■ **EXERCISE GOAL**:
From the entries below, copy every line that has the word "tiles".
··· DATA FOR THIS EXERCISE ···
/-- R508 for ATX: form 4 clears a tile and touches no memory, so only the other forms have a range to check. -/
def State.atxCheck (s : State) (l : Launch) (d : SDesc) (e : IWord) : Option SFail :=
  if d.maskBad l then some (St.eLocalRange, none)
  else if d.shapeBad || (e.atxForm ≠ 4 && (e.atxRange d).space ≠ 1) then some (St.eStreamDesc, none)
  else if e.atxForm = 4 then none else s.rangeCheck l [e.atxRange d]

/-- The entries of a tile in the form of a store: each one's bytes, events and value (R91). -/
def State.atxStored (s : State) (n : Nat) (e : IWord) : List (List Byte × Ev × XVal) :=
  ((s.mc n).acc.getList {} (4096 * e.atxTile) 4096).map (formStore e.atxForm)

/-- The tile's entries replaced: each is written, so none stays uncorrectable (R92). -/
def State.atxFilled (s : State) (n : Nat) (e : IWord) (es : List Entry) : State :=
  s.updMc n fun m => ({ m with acc := m.acc.putList {} (4096 * e.atxTile) es } : MCore).mend 0 (4096 * e.atxTile) 4096

/-- ATX past its checks: it waits while a run holds the tile, stops the launch at a tile it cannot read, and else stores the tile or fills it. -/
def State.atxMove (s : State) (t : ThreadId) (l : Launch) (d : SDesc) (e : IWord) : State :=
  if bitAt (s.mc (mcOf t)).tiles.toNat e.atxTile then s
  else if e.atxStores && (s.mc (mcOf t)).bad 0 (4096 * e.atxTile) 4096 then s.localStop t l 0
  else if e.atxStores then
    match s.streamWrite l (mcOf t) (e.atxRange d) ((s.atxStored (mcOf t) e).flatMap (·.1)) with
    | (u, .error c) => u.threadFault t c
    | (u, .ok _) => (u.addSheet l.hdr fun sh => (s.atxStored (mcOf t) e).foldl (fun sh x => (sh.addEv x.2.1).addAmax x.2.2) sh).streamWait t none 0
  else
    match (if e.atxForm = 4 then (s, .ok []) else s.streamRead l (mcOf t) (e.atxRange d)) with
    | (u, .error c) => u.threadFault t c
    | (u, .ok bs) => (u.atxFilled (mcOf t) e (formLoad e.atxForm bs)).streamWait t none 0

theorem execAtx_checked (hd : s.streams t w 0x43 = some (l, d)) (hcheck : s.atxCheck l d (l.word w) = none) :
    exec (.atx t w) s = .next (s.atxMove t l d (l.word w)) := by
  have hrun : exec (.atx t w) s = .next (match s.atxCheck l d (l.word w) with
      | some f => s.streamFail t l f
      | none => s.atxMove t l d (l.word w)) := congrArg Host.Outcome.next (stream_run hd)
  rw [hrun, hcheck]

section Checks
variable {e : IWord} (hmask : d.maskBad l = false) (hshape : d.shapeBad = false)
include hmask hshape

theorem atxCheck_memory (hform : e.atxForm ≠ 4) (hspace : (e.atxRange d).space = 1) (hrange : s.rangeCheck l [e.atxRange d] = none) :
    s.atxCheck l d e = none := by
  simp [State.atxCheck, hmask, hshape, hform, hspace, hrange]

theorem atxCheck_clear (hform : e.atxForm = 4) : s.atxCheck l d e = none := by
  simp [State.atxCheck, hmask, hshape, hform]

end Checks

section Moves
variable {e : IWord} (hfree : bitAt (s.mc (mcOf t)).tiles.toNat e.atxTile = false)
include hfree

/-- A store of a readable tile whose write goes through counts every entry's events and value. -/
theorem atxMove_store (hstore : e.atxStores = true) (hgood : (s.mc (mcOf t)).bad 0 (4096 * e.atxTile) 4096 = false)
    (hwrite : s.streamWrite l (mcOf t) (e.atxRange d) ((s.atxStored (mcOf t) e).flatMap (·.1)) = (u, .ok ())) :
    s.atxMove t l d e =
      (u.addSheet l.hdr fun sh => (s.atxStored (mcOf t) e).foldl (fun sh x => (sh.addEv x.2.1).addAmax x.2.2) sh).streamWait t none 0 := by
  simp only [State.atxMove, hfree, hstore, hgood, hwrite, Bool.and_false, Bool.false_eq_true, if_false, if_true]

theorem atxMove_load (hload : e.atxStores = false) (hform : e.atxForm ≠ 4) (hread : s.streamRead l (mcOf t) (e.atxRange d) = (u, .ok bs)) :
    s.atxMove t l d e = (u.atxFilled (mcOf t) e (formLoad e.atxForm bs)).streamWait t none 0 := by
  simp only [State.atxMove, hfree, hload, hform, hread, Bool.false_and, Bool.false_eq_true, if_false]

theorem atxMove_clear (hload : e.atxStores = false) (hform : e.atxForm = 4) :
    s.atxMove t l d e = (s.atxFilled (mcOf t) e (formLoad 4 [])).streamWait t none 0 := by
  simp only [State.atxMove, hfree, hload, hform, Bool.false_and, Bool.false_eq_true, if_false, if_true]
···
■ **SOLUTION TO THE PROBLEM**:
  if bitAt (s.mc (mcOf t)).tiles.toNat e.atxTile then s
variable {e : IWord} (hfree : bitAt (s.mc (mcOf t)).tiles.toNat e.atxTile = false)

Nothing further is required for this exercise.